La casa di Jack
Per molti anni ho girato film su donne buone, ora ho fatto un film su un uomo malvagio. Un’affermazione eufemistica da parte di Lars Von Trier di fronte alla vastità della violenza e dell’ambizione del suo nuovo film, presentato allo scorso Festival di Cannes. In La casa di Jack non c’è davvero alcun aspetto che non venga amplificato al massimo. Compreso il minutaggio: 151 minuti, sentenzia impietoso l’orologio. Una visione impegnativa in tutti i sensi: asternersi dunque spettatori non particolarmente propensi al cinema autoriale o alla ricerca di film spensierati con cui concludere in leggerezza il fine settimana.
È un abisso profondissimo e oscuro quello in cui continua a scavare la cinematografica di Lars Von Trier, che ha da sempre una vocazione a temi umani e universali e insieme il punto di vista tagliente di un uomo dal grande cinismo, che sembra non credere in nulla. Dire che il suo cinema sia impermeato dal pessimismo cosmico non comincia nemmeno a dare un’idea dell’America senza speranza ritratta in questo film. La casa di Jack racconta infatti attraverso “5 incidenti” la trasformazione di un uomo dalla psiche complessa in un serial killer ferocissimo e baciato da un’inspiegabile fortuna.
Interpretato da un Matt Dillon da antologia, Jack si aggira per le strade statunitensi degli anni ’70 con il suo furgoncino rosso e compie indisturbato una sequenza impressionante di omicidi. Solo 5 di questi però ricoprono ai suoi occhi un’importanza particolare e per questo motivo verranno raccontati dal protagonista a una misteriosa voce fuori campo che ne ascolta il lungo racconto, non troppo impressionata. Non a caso le cinque vittime sono donne, che sembrano sempre riuscire a tirare fuori il peggior distacco disumano dal protagonista psicopatico. Si comincia con una donna particolarmente fastidiosa che diventerà il “battesimo del sangue” per il serial killer e si continua con sconosciute a cui Jack bussa alla porta, madri che porta in gita con i figlioletti, donne sole che seduce e poi uccide.
Non c’è passato in cui scavare per chiedere spiegazioni e non c’è nemmeno un contrappasso nel presente. Anzi. Un grande motivo di disperazione per Jack è l’assoluta indifferenza dell’universo verso la sua violenza. Il caso sembra sempre giocare a suo favore, tanto che via via che le sue azioni si fanno meno studiate e ineccepibili, ci pensano temporali fortuiti o altre bizzarre casualità a coprirne le tracce.

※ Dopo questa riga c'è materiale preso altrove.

-- ==== Sys2Proof/Laws/State.lean ====
section
/-! SUPPORT. One lemma for each field of State after each elementary operation, so that no later proof unfolds a record update. -/

namespace Sys2Proof.Machine

/-! ## advance -/

@[simp] theorem advance_pending (dt : Nat) (s : State) : (State.advance dt s).pending = s.pending := rfl
@[simp] theorem advance_rstn (dt : Nat) (s : State) : (State.advance dt s).rstn = s.rstn := rfl
@[simp] theorem advance_supplyLow (dt : Nat) (s : State) : (State.advance dt s).supplyLow = s.supplyLow := rfl
@[simp] theorem advance_now (dt : Nat) (s : State) : (State.advance dt s).now = after s.now dt := rfl
@[simp] theorem advance_eventNo (dt : Nat) (s : State) : (State.advance dt s).eventNo = s.eventNo + 1 := rfl
@[simp] theorem advance_mode (dt : Nat) (s : State) : (State.advance dt s).mode = s.mode := rfl
@[simp] theorem advance_causes (dt : Nat) (s : State) : (State.advance dt s).causes = s.causes := rfl
@[simp] theorem advance_startupHold (dt : Nat) (s : State) : (State.advance dt s).startupHold = s.startupHold := rfl
@[simp] theorem advance_shutdownFor (dt : Nat) (s : State) : (State.advance dt s).shutdownFor = if s.mode = .shutdown then s.shutdownFor + dt else s.shutdownFor := rfl
@[simp] theorem advance_staging (dt : Nat) (s : State) : (State.advance dt s).staging = s.staging := rfl
@[simp] theorem advance_active (dt : Nat) (s : State) : (State.advance dt s).active = s.active := rfl
@[simp] theorem advance_stagingSet (dt : Nat) (s : State) : (State.advance dt s).stagingSet = s.stagingSet := rfl
@[simp] theorem advance_activeSet (dt : Nat) (s : State) : (State.advance dt s).activeSet = s.activeSet := rfl
@[simp] theorem advance_committed (dt : Nat) (s : State) : (State.advance dt s).committed = s.committed := rfl
@[simp] theorem advance_chans (dt : Nat) (s : State) : (State.advance dt s).chans = s.chans := rfl
@[simp] theorem advance_pendQ (dt : Nat) (s : State) : (State.advance dt s).pendQ = s.pendQ := rfl
@[simp] theorem advance_ctxs (dt : Nat) (s : State) : (State.advance dt s).ctxs = s.ctxs := rfl
@[simp] theorem advance_window (dt : Nat) (s : State) : (State.advance dt s).window = s.window := rfl
@[simp] theorem advance_lastRefusal (dt : Nat) (s : State) : (State.advance dt s).lastRefusal = s.lastRefusal := rfl
@[simp] theorem advance_counts (dt : Nat) (s : State) : (State.advance dt s).counts = s.counts := rfl
@[simp] theorem advance_emit (dt : Nat) (s : State) : (State.advance dt s).emit = s.emit := rfl
@[simp] theorem advance_stages (dt : Nat) (s : State) : (State.advance dt s).stages = s.stages := rfl
@[simp] theorem advance_upQ (dt : Nat) (s : State) : (State.advance dt s).upQ = s.upQ := rfl
@[simp] theorem advance_utx (dt : Nat) (s : State) : (State.advance dt s).utx = s.utx := rfl
@[simp] theorem advance_tick (dt : Nat) (s : State) : (State.advance dt s).tick = s.tick := rfl
@[simp] theorem advance_zones (dt : Nat) (s : State) : (State.advance dt s).zones = s.zones := rfl
@[simp] theorem advance_handler (dt : Nat) (s : State) : (State.advance dt s).handler = s.handler := rfl
@[simp] theorem advance_log (dt : Nat) (s : State) : (State.advance dt s).log = s.log := rfl
@[simp] theorem advance_overflow (dt : Nat) (s : State) : (State.advance dt s).overflow = s.overflow := rfl
@[simp] theorem advance_rx (dt : Nat) (s : State) : (State.advance dt s).rx = s.rx := rfl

I discorsi che il film fa sono tanti e molto complessi. Jack il serial killer e Lars il regista controverso sono sovrapponibili nella misura in cui entrambi parlano della propria arte. L’intera vicenda di Jack trascende il reale e spiega più riprese quale sia il vero messaggio del film: la natura immortale e violentissima dell’opera artistica, la cui creazione uccide e mutila. Nel caso dei film di Trier si potrebbe parlare della morte delle apparenze o delle convenzioni (cinematografiche e sociali), procedimento che viene sublimato nel film con assassini concreti.
Il risvolto più sorprendente è che qui il grande regista danese sembra molto meno distaccato che in passato. Quella che altrove era una mancanza (di sentimento, di partecipazione) qui diventa una sottrazione negativa, così come la luce sulla pellicola fotografica si trasforma in spazio nero. Il discorso sull’arte si presta molto bene a trasformarsi in riflessione sul divino, la fede e la morte. Nell’ultimo segmento di La casa di Jack Lars Von Trier si misura addirittura con Dante Alighieri e la sua Divina Commedia: un azzardo ardito, condotto in maniera eccellente. Un ottimo modo per salutare Bruno Ganz, protagonista dell’ultimo segmento, scomparso qualche giorno fa. Le opinioni espresse da Von Trier possono essere discutibili. A prescindere da come la pensiate è degno di ammirazione per come approcci temi tanto universali con la disperazione di un uomo che non crede in niente, che ha esplorato a fondo l’abisso dentro sé stesso alla ricerca della sua vera essenza. La casa di Jack è molto personale ed emotivo nella misura in cui rivela che il suo regista non può né riesce a smettere di cercare, anche negli angoli più bui di quella che gli altri chiamano anima.